[Stored data]

——————

/-- Settles O22: the walk over WORK keeps its values samples of their widths, and a sample's bits above W are clear. -/
theorem genResultHasTheWeightAskedFor : Obligations.GenResultHasTheWeightAskedFor := by
  intro i w k s t v hops ht hphase hrsp
  obtain ⟨hk, hpop, hlt⟩ := (isSample_iff _ _ _).mp (isSample_of_exec hops ht hphase hrsp)
  exact ⟨hk, hpop, hlt, (popcount_of_le (width_bits_le w) hlt).trans hpop⟩

/-- Settles O32: the ROM commands respond at once; GEN responds POPCOUNT_RANGE or ends as its sample does. -/
theorem everyCommandAnswersANextState : Obligations.EveryCommandAnswersANextState := by
  intro i s
  obtain ⟨w, k, -, hgen⟩ | ⟨k, j, rfl⟩ | ⟨k, rfl⟩ := exec_cases i
  · obtain ⟨-, hraise⟩ | ⟨hk, -⟩ := generate_cases hardware w k s
    · exact ⟨_, (hgen s).trans hraise, .inl rfl⟩
    · obtain ⟨u, t, ht, -, -, hend⟩ := generate_ends hardware hk s
      refine ⟨t, (hgen s).trans ht, ?_⟩
      cases hend with
      | value _ => exact .inl rfl
      | outOfRange => exact .inl rfl
      | waits _ => exact .inr ⟨rfl, rfl⟩
  · obtain ⟨r, hr⟩ := execRomrd_eq_respond k j
    exact ⟨_, hr s, .inl rfl⟩
  · obtain ⟨r, hr⟩ := execRomsz_eq_respond k
    exact ⟨_, hr s, .inl rfl⟩

/-! ## The walks of sample(W, k) that end in a value (R55 to R58) -/

theorem follow_ask_eq_value_iff {d : DrawReq} {go : Nat → DrawTree} {as unused : List Byte} {v : Nat} {ds : List DrawReq} :
    (DrawTree.ask d go).follow as = .value v ds unused ↔
      ∃ a as' ds', as = a :: as' ∧ ds = d :: ds' ∧ d.inRange a = true ∧
        (go a.toNat).follow as' = .value v ds' unused := by
  refine ⟨follow_ask_eq_value, ?_⟩
  rintro ⟨a, as', ds', rfl, rfl, ha, hf⟩
  rw [follow_ask_of_inRange ha, hf]
  rfl

/-- The second computation goes on with the answers that the first leaves. -/
theorem follow_andThen_eq_value_iff {t : DrawTree} {g : Nat → DrawTree} {as unused : List Byte} {v : Nat}
    {ds : List DrawReq} :
    (t.andThen g).follow as = .value v ds unused ↔
      ∃ x ds₁ left ds₂, t.follow as = .value x ds₁ left ∧ (g x).follow left = .value v ds₂ unused ∧ ds = ds₁ ++ ds₂ := by
  induction t generalizing as ds with
  | ret x =>
    constructor
    · exact fun h => ⟨x, [], as, ds, rfl, h, rfl⟩
    · rintro ⟨x', ds₁, left, ds₂, hx, hg, rfl⟩
      obtain ⟨rfl, rfl, rfl⟩ := Followed.value.inj hx
      exact hg
  | violate f =>
    constructor
    · exact nofun
    · rintro ⟨x, ds₁, left, ds₂, hx, -⟩
      exact nomatch hx
  | ask d go ih =>
    rw [andThen_ask, follow_ask_eq_value_iff]
    constructor
    · rintro ⟨a, as', ds', rfl, rfl, ha, hf⟩
      obtain ⟨x, ds₁, left, ds₂, hx, hg, rfl⟩ := (ih a.toNat).mp hf
      exact ⟨x, d :: ds₁, left, ds₂, follow_ask_eq_value_iff.mpr ⟨a, as', ds₁, rfl, rfl, ha, hx⟩, hg, rfl⟩
    · rintro ⟨x, ds₁, left, ds₂, hx, hg, rfl⟩
      obtain ⟨a, as', ds₁, rfl, rfl, ha, hx⟩ := follow_ask_eq_value hx
      exact ⟨a, as', ds₁ ++ ds₂, rfl, rfl, ha, (ih a.toNat).mpr ⟨x, ds₁, left, ds₂, hx, hg, rfl⟩⟩

/-- What compose(W, k) does where neither shortcut applies (R53). -/
theorem sampleTree_between (p : Params) {c : ComposerWidth} {k : Nat} (h0 : 0 < k) (hk : k < c.bits) :
    sampleTree p (.composed c) k =
      .ask (splitRequest c k) fun h => (sampleTree p c.half h).andThen fun hv =>
        (sampleTree p c.half (k - h)).andThen fun lv => .ret (concatHalves c hv lv) := by
  rw [sampleTree_composed, composeTree, if_neg h0.ne', if_neg hk.ne]

theorem sampleTree_zero (p : Params) (c : ComposerWidth) : sampleTree p (.composed c) 0 = .ret 0 := by
  rw [sampleTree_composed, composeTree, if_pos rfl]

theorem sampleTree_bits (p : Params) (c : ComposerWidth) : sampleTree p (.composed c) c.bits = .ret (allOnes c) := by
  have := half_bits c
  have := half_bits_le c
  rw [sampleTree_composed, composeTree, if_neg (by omega), if_pos rfl]

theorem sampleTree_w8 {k : Nat} (hk : k ≤ 8) :
    sampleTree hardware .w8 k = .ask (indexRequest (Nat.choose 8 k)) (entryTree k) :=
  (sampleByteTree_of_le hardware hk).trans (if_neg fun h => nomatch h.1)

/-- `SampleWalk w k as u v ds`: on this hardware the answers `as` lead sample(w, k) to `v` over the requests `ds`, and `u` is
what is left of them. One constructor for each way that R49, R53 and R55 to R57 give it a value. -/
inductive SampleWalk : Width → Nat → List Byte → List Byte → Nat → List DrawReq → Prop
  | byte {k v : Nat} {a b : Byte} {u : List Byte} : k ≤ 8 → a.toNat < Nat.choose 8 k → romEntry k a.toNat = .ok b →
      v = b.toNat → SampleWalk .w8 k (a :: u) u v [indexRequest (Nat.choose 8 k)]
  | zeros {c : ComposerWidth} {u : List Byte} : SampleWalk (.composed c) 0 u u 0 []
  | ones {c : ComposerWidth} {k v : Nat} {u : List Byte} : k = c.bits → v = allOnes c → SampleWalk (.composed c) k u u v []
  | split {c : ComposerWidth} {k v hv lv : Nat} {h : Byte} {as left u : List Byte} {ds ds' : List DrawReq} :
      0 < k → k < c.bits → splitLo c k ≤ h.toNat ∧ h.toNat ≤ splitHi c k →
      SampleWalk c.half h.toNat as left hv ds → SampleWalk c.half (k - h.toNat) left u lv ds' →
      v = concatHalves c hv lv → SampleWalk (.composed c) k (h :: as) u v (splitRequest c k :: (ds ++ ds'))

theorem SampleWalk.follow {w : Width} {k v : Nat} {as u : List Byte} {ds : List DrawReq}
    (hw : SampleWalk w k as u v ds) : (sampleTree hardware w k).follow as = .value v ds u := by
  induction hw with
  | byte hk ha hb hv =>
    rw [sampleTree_w8 hk, follow_ask_eq_value_iff]
    exact ⟨_, _, [], rfl, rfl, (indexRequest_inRange_iff hk _).mpr ha, by simp [entryTree, hb, hv, DrawTree.follow]⟩
  | zeros =>
    rw [sampleTree_zero]
    rfl
  | ones hk hv =>
    rw [hk, hv, sampleTree_bits]
    rfl
  | split h0 hk hh _ _ hv ihhigh ihlow =>
    rw [sampleTree_between hardware h0 hk, follow_ask_eq_value_iff]
    refine ⟨_, _, _, rfl, rfl, (splitRequest_inRange_iff hk.le _).mpr hh, ?_⟩
    refine follow_andThen_eq_value_iff.mpr ⟨_, _, _, _, ihhigh, ?_, rfl⟩
    refine follow_andThen_eq_value_iff.mpr ⟨_, _, _, [], ihlow, ?_, (List.append_nil _).symm⟩
    rw [hv]
    rfl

——————

Work required =>
Where does the word "unused" appear in the records above? Return every line that holds it.

Final answer =>
theorem follow_ask_eq_value_iff {d : DrawReq} {go : Nat → DrawTree} {as unused : List Byte} {v : Nat} {ds : List DrawReq} :
    (DrawTree.ask d go).follow as = .value v ds unused ↔
        (go a.toNat).follow as' = .value v ds' unused := by
theorem follow_andThen_eq_value_iff {t : DrawTree} {g : Nat → DrawTree} {as unused : List Byte} {v : Nat}
    (t.andThen g).follow as = .value v ds unused ↔
      ∃ x ds₁ left ds₂, t.follow as = .value x ds₁ left ∧ (g x).follow left = .value v ds₂ unused ∧ ds = ds₁ ++ ds₂ := by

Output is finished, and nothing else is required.